Title: The Prediction of Gross National Income of Canada in 2020, 2021 and 2022 from the datasets of 2013-2019

Introduction

We are trying to predict the Real Gross National Income (GNI) of Canada in 2020, 2021 and 2022 by three variables, namely Consumer Price Index (CPI), current account balance (CA), and unemployment rate. We would do this by running regression analysis of the four variables (including the dependent variable GNI) from 2013-2019. This project is significant because it interacts different macroeconomic variables and any policy manipulation on the three variables could predict changes in GNI, which is one of the best measurements of economic wellbeing. We collected our data from Statistics Canada, which each variables filtered from 2013-2022 only.
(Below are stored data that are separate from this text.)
/-- Does a descriptor break a rule of the table Collective descriptor (R215)? -/
def State.collBad (s : State) (n : Nat) (d : Bytes) (k : Coll) : Bool :=
  let w := collBytes k.fmt
  !(decide (1 ≤ k.op) && decide (k.op ≤ 3)) || decide (3 < k.fmt) || decide (2 < k.red) || (decide (k.op = 3) && decide (k.red ≠ 0))
  || (if k.fmt ≤ 1 then decide (1 < k.outFmt) else decide (k.outFmt ≠ k.fmt))
  || decide (field d 3 1 = 0) || decide (4 < field d 3 1) || (k.fan.any fun f => decide (f = 0))
  || decide (k.n = 0) || decide (65536 < k.n) || decide (k.n ≤ k.rank)
  || decide (partsAt k.fan k.n k.fan.length ≠ 1)
  || (decide (k.op ≠ 1) && decide (k.count % k.n ≠ 0))
  || !s.inRange n k.src (w * (if k.op = 3 then k.count / k.n else k.count)) || !s.inRange n k.dst (k.outBytes * k.needed)
  || !s.inRange n k.rankTable (4 * k.n)
  || decide (16384 ≤ k.tally) || decide (15 < k.group) || decide (field d 60 4 ≠ 0)
  || decide (8 ≤ (s.crew n).colls.length)

/-- Show the open collectives of a crew. -/
def State.showColl (s : State) (n : Nat) : State := s.setFld F.LNK_COLL_open [n] (s.crew n).colls.length

/-- The elements of an ALL_GATHER member go into its own result and to every other member (R215). -/
def State.gatherOwn (s : State) (n : Nat) (k : Coll) : State :=
  let per := k.count / k.n
  let r := s.eachWith [] (iota 0 per) fun bad s j =>
    let (b, s) := s.hbmBytes (k.src + j * collBytes k.fmt) (collBytes k.fmt)
    let v := leNat (plain b)
    let i := k.rank * per + j
    let s := s.collWrite n k i v (anyPoison b)
    let s := s.each ((iota 0 k.n).filter fun r => decide (r ≠ k.rank)) fun s r => s.collSend n k r true 0 i (v, 0, anyPoison b)
    (if anyPoison b then j :: bad else bad, s)
  r.2.collPoison n k (k.words r.1)

/-- Open a collective (R215): a member that is first in its chain starts at once; an ALL_GATHER member sends its
elements to every other and keeps them; held flits of the collective are taken in. -/
def State.openColl (s : State) (n : Nat) (k : Coll) : State :=
  let s := (s.modCrew n fun c => { c with colls := c.colls ++ [k] }).showColl n
  let s :=
    if k.op = 3 then s.gatherOwn n k
    else if firstIn k.fan k.rank 0 then s.collContribute n k ((iota 0 k.count).map fun i => (i, none))
    else s
  s.each (s.links.map fun p => p.1) fun s l => s.drainColl l

/-- COLLECTIVE_COMPLETE (R215, R216): every element of the member's result is written: its tally rises by 1. -/
def execCollectiveComplete (crew : Nat) (collId : BitVec 32) (s : State) : Host.Outcome State Fault Refusal :=
  match (s.crew crew).coll collId with
  | none => .next s
  | some k =>
    if s.works crew && decide (k.results.length = k.needed) then
      let s := (s.modCrew crew fun c => { c with colls := c.colls.filter fun x => decide (x.id ≠ collId) }).showColl crew
      if s.tallyOf crew k.tally then .next (s.putTally k.tally ((s.tally k.tally).value + 1))
      else .next (s.launchStatus crew k.accept 7)
    else .next s

/-- Abort collectives of a crew (12 R306, R308): partials and held flits go, credits return, nothing more is launched. -/
def State.abortColls (s : State) (n : Nat) (named : BitVec 32 → Bool) : State :=
  let ids := ((s.crew n).colls.filter fun c => named c.id).map fun c => c.id
  if ids = [] then s
  else
    let s := s.modCrew n fun k => { k with
      colls := k.colls.filter fun c => !ids.elem c.id
      aborted := (ids ++ k.aborted).take 64 }
    let mine := fun (c : CollFlit) => ids.elem c.collId
    let s := s.each (s.links.map fun p => p.1) fun s l =>
      let gone := fun (p : CollHeld) => decide (p.crew = n) && mine p.flit
      let held := (s.link l).rxColl.filter gone
      let s := s.modLink l fun x => { x with
        rxColl := x.rxColl.filter fun p => !gone p
        bulkQ := x.bulkQ.filter fun f =>
          match f.body with | .coll c => !(decide (f.crew = some n) && mine c) | _ => true }
      s.each held fun s p => s.leaveSlot l n .bulk p.slot
    s.showColl n

/-- ABORT_NOTICE (12 R306; 14 R367): an authentic notice aborts the named collectives of a crew; the crew takes a HANG
fault, is rolled back to the point X selects, and held until Y. -/
def execAbortNotice (n : AbortNotice) (s : State) : Host.Outcome State Fault Refusal :=
  match s.crewOfTag n.jobTag.toNat with
  | none => .next s
  | some c =>
    if !n.authentic then .next s
    else
      let s := s.abortColls c fun id => n.allOpen || decide (id = n.collId)
      let s := s.crewFault c 6 0x0605 0
      .next (s.stopCrew c { bStop := s.nextStroke, target := n.x, hold := true, releaseAt := n.y })
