/-- The problem, row of A and column of B that meet in a result cell (R98 to R100). -/
def cellAt (shape r c : Nat) : Nat × Nat × Nat :=
  if shape = 1 then (2 * (r / 16) + c / 16, r % 16, c % 16)
  else if shape = 2 then (0, r % 8, 32 * (r / 8) + c)
  else (0, r, c)

/-- The problem, row of A, first column and columns of B of check accumulator `acc` of row r (R102); none: unused. -/
def chkAt (shape r acc : Nat) : Option (Nat × Nat × Nat × Nat) :=
  if shape = 1 then some (2 * (r / 16) + acc, r % 16, 0, 16)
  else if acc = 1 then none
  else if shape = 2 then some (0, r % 8, 32 * (r / 8), 32)
  else some (0, r, 0, 32)

/-- Operand i, NaN with no scale where the list ends. -/
def opAt (l : List (FVal × Option Int × Bool)) (i : Nat) : FVal × Option Int × Bool := l.getD i (.nan, none, false)

/-- A B element after its block scale; NaN for a scale of 0xFF. -/
def scaledElem (p : FVal × Option Int × Bool) : FVal := match p.2.1 with | some x => p.1.scale x | none => .nan

/-- s_k: FP32 sum in ascending column order, round to nearest even (R102). -/
def checkSum (l : List (FVal × Option Int × Bool)) : Word := l.foldl (fun w p => to32 ((f32 w).add (scaledElem p))) 0

/-- Round a value that is not negative up to FP32 (R234). -/
def up32 (v : FVal) : Word :=
  match v with
  | .nan => 0x7F800000
  | .inf _ => 0x7F800000
  | .fin _ m e =>
    if m = 0 then 0
    else
      let l := flog2 m e
      let u := (if l < fFP32.emin then fFP32.emin else l) - 23
      let k := (u - e).toNat
      let sig := if u ≤ e then m * 2 ^ (e - u).toNat else m / 2 ^ k + if m % 2 ^ k = 0 then 0 else 1
      let x := (u - (fFP32.emin - 23)).toNat * 2 ^ 23 + sig
      BitVec.ofNat 32 (if 0x7F800000 < x then 0x7F800000 else x)

/-- t_k: FP32 sum of magnitudes, rounded up, in ascending column order (R234); a NaN element counts as +infinity, to
which every later use of it leads. -/
def checkMag (l : List (FVal × Option Int × Bool)) : Word := l.foldl (fun w p => up32 ((f32 w).add (scaledElem p).abs)) 0

/-- β after a position: + |a × scale| × t_k, product and sum rounded up; +infinity stays (R234). -/
def betaStep (beta : Word) (a : FVal × Option Int × Bool) (t : Word) : Word :=
  let v := scaledElem a
  if (f32 beta).isInf then beta
  else
    match v, f32 t with
    | .fin _ m e, .fin _ n d => up32 ((f32 beta).add (f32 (up32 (.fin false (m * n) (e + d)))))
    | _, _ => 0x7F800000

/-- Find a problem's operands. -/
def opsOf (l : List PosOps) (q : Nat) : Option PosOps := l.find? fun o => decide (o.q = q)

/-- A result cell after a position. -/
def stepCell (shape g : Nat) (ops : List PosOps) (i : Nat) (x : Cell) : Cell :=
  let at0 := cellAt shape (i / 32) (i % 32)
  match opsOf ops at0.1 with
  | none => x
  | some o =>
    let a := opAt o.a at0.2.1
    let b := opAt o.b at0.2.2
    let y := x.take g (scaledProduct a.1 b.1 a.2.1 b.2.1)
    { y with poison := y.poison || a.2.2 || b.2.2 }

/-- A check accumulator as a cell, without β. -/
def Chk.cell (x : Chk) : Cell := { s := x.s, e := x.e, poison := x.poison, opn := x.opn }

/-- A check accumulator after a position (R102, R130, R234). -/
def stepChk (shape g : Nat) (ops : List PosOps) (i : Nat) (x : Chk) : Chk :=
  match chkAt shape (i / 2) (i % 2) with
  | none => x
  | some (q, r, c0, n) =>
    match opsOf ops q with
    | none => x
    | some o =>
      let a := opAt o.a r
      let b := (o.b.drop c0).take n
      let y := x.cell.take g (scaledProduct a.1 (f32 (checkSum b)) a.2.1 (some 0))
      { s := y.s, e := y.e, opn := y.opn, poison := y.poison || a.2.2 || (b.any fun p => p.2.2)
        beta := betaStep x.beta a (checkMag b) }

/-- Apply a function to each entry of a dense list with its index. -/
def mapIdx {α : Type} (f : Nat → α → α) : Nat → List α → List α
  | _, [] => []
  | i, x :: r => f i x :: mapIdx f (i + 1) r

/-- The array after one position. -/
def Engine.position (e : Engine) (shape g : Nat) (ops : List PosOps) : Engine :=
  { e with
    cells := Map.sparse {} 0 (mapIdx (stepCell shape g ops) 0 (Map.dense {} e.cells 0 1024))
    chk := Map.sparse {} 0 (mapIdx (stepChk shape g ops) 0 (Map.dense {} e.chk 0 64)) }

/-- Start a chain (R108): accumulators of its problems at their initial value, poison clear. -/
def Engine.startChain (e : Engine) (ch : Chain) (qs : List Nat) : Engine :=
  { e with
    chain := some ch
    cells := Map.sparse {} 0 (mapIdx (fun i (x : Cell) =>
      if qs.elem (cellAt ch.shape (i / 32) (i % 32)).1 then {} else x) 0 (Map.dense {} e.cells 0 1024))
    chk := Map.sparse {} 0 (mapIdx (fun i (x : Chk) =>
      match chkAt ch.shape (i / 2) (i % 2) with
      | some (q, _, _, _) => if qs.elem q then {} else x
      | none => {}) 0 (Map.dense {} e.chk 0 64)) }

/-! ### Running a command -/

/-- Any cell of the chain poisoned? -/
def Engine.anyPoison (e : Engine) : Bool :=
  match e.chain with
  | none => false
  | some ch =>
    (e.cells.any fun p => p.2.poison && ch.qs.elem (cellAt ch.shape (p.1 / 32) (p.1 % 32)).1)
      || (e.chk.any fun p => p.2.poison
        && match chkAt ch.shape (p.1 / 2) (p.1 % 2) with | some (q, _, _, _) => ch.qs.elem q | none => false)
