/-- EASY_ENTER (R30). -/
def execEasyEnter (v : BitVec 32) (s : State) : Host.Outcome State Fault Refusal := .next (s.writeEasy v)

/-- EASY_WAKE (R31). -/
def execEasyWake (v : BitVec 32) (s : State) : Host.Outcome State Fault Refusal := .next (s.writeEasy v)

/-- A write to GLB_WAKE_AT_LO or GLB_WAKE_AT_HI (R33). -/
def State.writeWakeAt (s : State) (r : RegDef) (v : Word) : State :=
  let s := s.hostPut r [] v
  if s.isSet F.GLB_EASY_wake_at_valid [] && s.wakeTooLate then s.requestWake else s

/-- WAKE_AT_WRITE (R33): GLB_WAKE_AT or wake_at_valid is written. -/
def execWakeAtWrite (which : WakeAtReg) (v : BitVec 32) (s : State) : Host.Outcome State Fault Refusal :=
  match which with
  | .easy => .next (s.writeEasy v)
  | .lo => .next (s.hostReg R.GLB_WAKE_AT_LO.base v fun s => s.writeWakeAt R.GLB_WAKE_AT_LO v)
  | .hi => .next (s.hostReg R.GLB_WAKE_AT_HI.base v fun s => s.writeWakeAt R.GLB_WAKE_AT_HI v)

/-- WAKE_AT_REACHED (R31, R32): the instant 60,000 ns before the named boundary comes, in Easy or its entry. -/
def execWakeAtReached (t : Nat) (s : State) : Host.Outcome State Fault Refusal :=
  let s := s.advance t
  let due := s.boundaryOf s.wakeStroke - 60000
  if s.isSet F.GLB_EASY_wake_at_valid [] && decide (due ≤ Int.ofNat s.ns) && decide (Int.ofNat s.pow.entry ≤ due) then
    .next s.requestWake
  else .next s

/-- Is crew n idle for Easy (R30): no table, no accepted command outstanding, no checkpoint, no collective? A command whose
completion record is still to be written is outstanding: DESIGN CHOICE (assumption log 25). -/
def State.crewIdle (s : State) (n : Nat) : Bool :=
  let k := s.crew n
  (k.launches.all fun l => l.finished.isSome) && (k.talCmds.all fun c => !c.todo) && k.cpls.isEmpty && k.ckpt.isNone
    && k.colls.isEmpty

/-- An entry request takes effect at a boundary, or is refused (R30). -/
def State.enterEasy (s : State) : State :=
  if s.pow.easy ≠ .requested then s
  else if (s.crewList.all s.crewIdle) && s.pow.mode.isNone then
    let s := s.setPow { s.pow with easy := .entering, entry := s.stk.bound, wakeReq := false }
    (s.disarm (iota 0 100)).liveBit F.GLB_EASY_waking [] true
  else (s.setPow { s.pow with easy := .awake }).raiseBit F.GLB_EASY_refused []

/-- In Easy every link is held in low-power idle (08 R187). -/
def State.idleLinks (s : State) : State :=
  s.each ((iota 0 96).filter fun l => decide (s.linkState l ≠ 5)) fun s l =>
    let st := s.linkState l
    (s.modLink l fun k => { k with idleFrom := some st }).setFld F.LNK_STAT_state (lnk48 l) 5

/-- The links leave the idle of Easy in the state they entered it. -/
def State.unidleLinks (s : State) : State :=
  s.each (iota 0 96) fun s l =>
    match (s.link l).idleFrom with
    | some st => (s.modLink l fun k => { k with idleFrom := none }).setFld F.LNK_STAT_state (lnk48 l) st
    | none => s

/-- EASY_ENTRY_COMPLETE (R30): the package is asleep; a wake asked for during entry is taken now. -/
def execEasyEntryComplete (t : Nat) (s : State) : Host.Outcome State Fault Refusal :=
  let s := s.advance t
  if s.pow.easy = .entering then
    let s := (s.setPow { s.pow with easy := .asleep }).setPins { s.pins with vid := 50 }
    let s := ((s.liveBit F.GLB_EASY_waking [] false).liveBit F.GLB_EASY_asleep [] true).idleLinks
    .next (if s.pow.wakeReq then s.planWake else s)
  else .next s

/-- Change the flywheel of a stroke receiver (02 R47). -/
def State.modRx (s : State) (n : Nat) (f : Flywheel → Flywheel) : State :=
  s.setStk { s.stk with rx := Map.setD {} s.stk.rx n (f (Map.getD {} s.stk.rx n)) }

/-- The clock domains that run once the package wakes: all but a management core that is held cold (R19). -/
def State.wokenDomains (s : State) : List Nat :=
  monitoredDomains.filter fun d =>
    decide (d ≠ 87 ∧ d ≠ 88) || (decide (d = 87 + s.cox.core) && decide (s.fld F.COX_STAT_state [] ≠ 3))

/-- WAKE_SEQUENCE (R32, table Wake from Easy): at W the sequence starts: supply, clocks 20 µs later, HBM, links with their
CREDIT_SYNC, receivers loaded with the number of T_first. -/
def execWakeSequence (t : Nat) (s : State) : Host.Outcome State Fault Refusal :=
  let s := s.advance t
  if s.pow.easy = .asleep ∧ s.pow.wakeReq = true ∧ s.pow.wakeW ≤ s.ns then
    let s := (s.setPow { s.pow with easy := .waking }).setPins { s.pins with vid := vidOf (s.fld F.GLB_MODE_current []) }
    let s := s.each (iota 0 3) fun s n => s.modRx n fun k => { k with
      count := s.pow.tFirstStroke, pred := s.pow.tFirst, run := 0, missRun := 0, emitted := false, next := none, adopt := false }
    let s := ((s.liveBit F.GLB_EASY_asleep [] false).liveBit F.GLB_EASY_waking [] true).unidleLinks
    .next ((s.clocksUpAt (s.raw + 20000) s.wokenDomains).each ((iota 0 96).filter s.linkUp) fun s l => s.sendSync l)
  else .next s

/-- A part is not ready at T_first (R34). -/
def State.notReady (s : State) : Part → State
  | .link l => s.linkDown l
  | .stack k => s.raiseFault { s.fault0 3 3 0x0312 with space := 1, die := dieOfStack k, loc := 64 * k, detail := 64 * k }

/-- The package is awake (R32, R34, R35): held doorbells are delivered, parts not ready take their own faults. -/
def State.wakeUp (s : State) (notReady : List Part) : State :=
  let s := s.setPow { s.pow with easy := .awake, wakeReq := false }
  let s := (s.liveBit F.GLB_EASY_waking [] false).deliverBells
  let s := s.each ((iota 0 96).filter s.linkUp) fun s l =>
    s.modLink l fun k => { k with lastLinkRx := s.raw, lastLinkTx := s.raw }
  s.each notReady State.notReady

/-- STRAY_ACCESS (R35): a host access to a stopped domain: a read gives ones, a write is discarded. -/
def execStrayAccess (write bar4 : Bool) (off : Nat) (s : State) : Host.Outcome State Fault Refusal :=
  if (if bar4 then s.inEasy || s.inReset else s.strayAt off) then
    .next (if write then s.stray else s.stray.giveWord 0xFFFFFFFF)
  else .next s

/-! ### Thermal limits (17 R410) -/

/-- Warn, throttle, throttle-exit and critical levels of a sensor: HBM stacks are sensors 19 to 26. -/
def thermal (sensor : Nat) : Nat × Nat × Nat × Nat := if sensor < 19 then (95, 105, 100, 115) else (90, 95, 90, 105)

/-- The die of a sensor. -/
def dieOfSensor (n : Nat) : Nat :=
  if n < 16 then 0 else if n = 16 then 1 else if n = 17 then 2 else if n = 18 then 3 else dieOfStack (n - 19)

/-- A sensor reads a temperature. -/
def State.reading (s : State) (n temp : Nat) : State :=
  (s.setFld F.COX_TEMP_temp [n] temp).setFld F.COX_TEMP_peak [n] (Nat.max temp (s.fld F.COX_TEMP_peak [n]))

/-- A THERMAL record. -/
def State.thermalFault (s : State) (n sev event temp : Nat) : State :=
  s.raiseFault { s.fault0 0xB sev event with die := dieOfSensor n, detail := temp }

/-- THERMAL_WARN (17 R410). -/
def execThermalWarn (sensor temp : Nat) (s : State) : Host.Outcome State Fault Refusal :=
  let s := s.reading sensor temp
  if (thermal sensor).1 ≤ temp ∧ s.isSet F.COX_TEMP_warn [sensor] = false then
    .next ((s.liveBit F.COX_TEMP_warn [sensor] true).thermalFault sensor 0 0x0B01 temp)
  else .next s

/-- THERMAL_WARN_CLEAR (17 R410). -/
def execThermalWarnClear (sensor temp : Nat) (s : State) : Host.Outcome State Fault Refusal :=
  let s := s.reading sensor temp
  .next (if temp < (thermal sensor).1 then s.liveBit F.COX_TEMP_warn [sensor] false else s)

/-- THROTTLE_ENTER (17 R410): the block slows itself; no result bit changes. -/
def execThrottleEnter (sensor temp : Nat) (s : State) : Host.Outcome State Fault Refusal :=
  let s := s.reading sensor temp
  if (thermal sensor).2.1 ≤ temp ∧ s.isSet F.COX_TEMP_throttle [sensor] = false then
    .next (((s.liveBit F.COX_TEMP_throttle [sensor] true).raiseBit F.COX_TEMP_throttle_hist [sensor]).thermalFault sensor 0 0x0B02 temp)
  else .next s

/-- THROTTLE_EXIT (17 R410). -/
def execThrottleExit (sensor temp : Nat) (s : State) : Host.Outcome State Fault Refusal :=
  let s := s.reading sensor temp
  .next (if temp < (thermal sensor).2.2.1 then s.liveBit F.COX_TEMP_throttle [sensor] false else s)

/-- CRITICAL_TRIP (17 R410; 14 R347, R353): every switched rail goes off, the logbook is flushed, THERM_TRIP_N is
asserted. -/
def execCriticalTrip (sensor temp : Nat) (s : State) : Host.Outcome State Fault Refusal :=
  let s := s.reading sensor temp
  if (thermal sensor).2.2.2 ≤ temp ∧ s.pow.critical = false then
    let s := s.thermalFault sensor 3 0x0B03 temp
    .next (s
      |>.setPow { s.pow with critical := true, tripped := true }
      |>.setCox { s.cox with flush := true }
      |>.setPins { s.pins with enArr := false, enCmp := false, enIod := false, enHbm := false, thermTripN := false })
  else .next s
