/-- TALLY_WAIT_WATCHDOG (R294): a wait with timeout 0 of a core has been unsatisfied for tally_ms. -/
def execTallyWaitWatchdog (core t : Nat) (s : State) : Host.Outcome State Fault Refusal :=
  let s := s.advance t
  let k := s.core core
  let ws := (k.seq.waits.getD []) ++ k.waits.map fun w => w.wait
  match s.crewOf core, ws.find? fun w => w.begun && !w.sat && decide (w.timeout = 0) && s.elapsed w.since (s.fld F.GLB_WDOG_A_tally_ms []) with
  | some n, some w =>
    if s.watched n then
      .next (s.raiseFault { ((s.fault0 6 2 0x0602).charge n (s.crew n).runningLaunch).atCore s core with detail := w.tally })
    else .next s
  | _, _ => .next s

/-- Drives in which a unit that holds a command has stood still. -/
def State.idleDrives (s : State) (c u : Nat) : Nat :=
  if u < 12 then (s.eng c u).noProgress else if u = 12 then (s.core c).vecIdle else (s.core c).dmaIdle

/-- ENGINE_PROGRESS_WATCHDOG (R294, R295): a unit has made no progress for engine_strokes drives; a second such fault of
the core within 2^24 strokes is a hard fault. -/
def execEngineProgressWatchdog (core unit : Nat) (s : State) : Host.Outcome State Fault Refusal :=
  let limit := s.fld F.GLB_WDOG_B_engine_strokes []
  match s.crewOf core with
  | some n =>
    if s.watched n && decide (limit ≠ 0) && decide (limit ≤ s.idleDrives core unit) && decide (unit < 14) then
      let s := s.raiseFault { ((s.fault0 6 2 0x0603).charge n (s.crew n).runningLaunch).atCore s core with unit := unit, detail := unit }
      match (s.core core).progFault with
      | some w =>
        if s.stk.num < w + 2 ^ 24 then .next (s.hardFault core 6)
        else .next (s.modCore core fun k => { k with progFault := some s.stk.num })
      | none => .next (s.modCore core fun k => { k with progFault := some s.stk.num })
    else .next s
  | none => .next s

/-- COLLECTIVE_WATCHDOG (R307): a collective has been open for coll_ms: it is aborted, and the crew takes a HANG fault and
is held. -/
def execCollectiveWatchdog (crew : Nat) (collId : BitVec 32) (t : Nat) (s : State) : Host.Outcome State Fault Refusal :=
  let s := s.advance t
  match (s.crew crew).coll collId with
  | some k =>
    if s.watched crew && s.elapsed k.since (s.fld F.GLB_WDOG_B_coll_ms []) then
      let s := (s.abortColls crew fun id => decide (id = collId)).crewFault crew 6 0x0604 collId.toNat
      .next (s.stopCrew crew { bStop := s.nextStroke, hold := true, cause := 1 })
    else .next s
  | none => .next s

/-- SLIP_WATCHDOG (R294): the current entry of an ELASTIC crew has slipped slip_limit strokes. -/
def execSlipWatchdog (crew : Nat) (s : State) : Host.Outcome State Fault Refusal :=
  let limit := s.fld F.GLB_WDOG_B_slip_limit []
  if s.watched crew && !s.timed crew && decide (limit ≠ 0) && decide (limit ≤ s.fld F.STK_CREW_slip_run [crew]) then
    .next (s.crewFault crew 6 0x0606 (s.fld F.STK_CREW_slip_run [crew]))
  else .next s

end Sys2Proof.Machine
end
All data are unadjusted annual data.
    

Terminology 
- GNI: Gross National Income, which is the aggregate income of residents of an economy in a particular year.
- CPI: Consumer Price Index, which is the price level of an economy by calculating the indexed price of a basket of goods and services a typical consumer of an economy purchases.
- Current Account: Net goods and services outflow of an economy in a particular year. 
- Unemployment rate: Total unemployment persons over total labour force of an economy in a particular year.

Preliminary exploratory data analysis below:

In [4]:
library(tidyverse)
library(repr)
library(readxl)
options(repr.matrix.max.rows = 6)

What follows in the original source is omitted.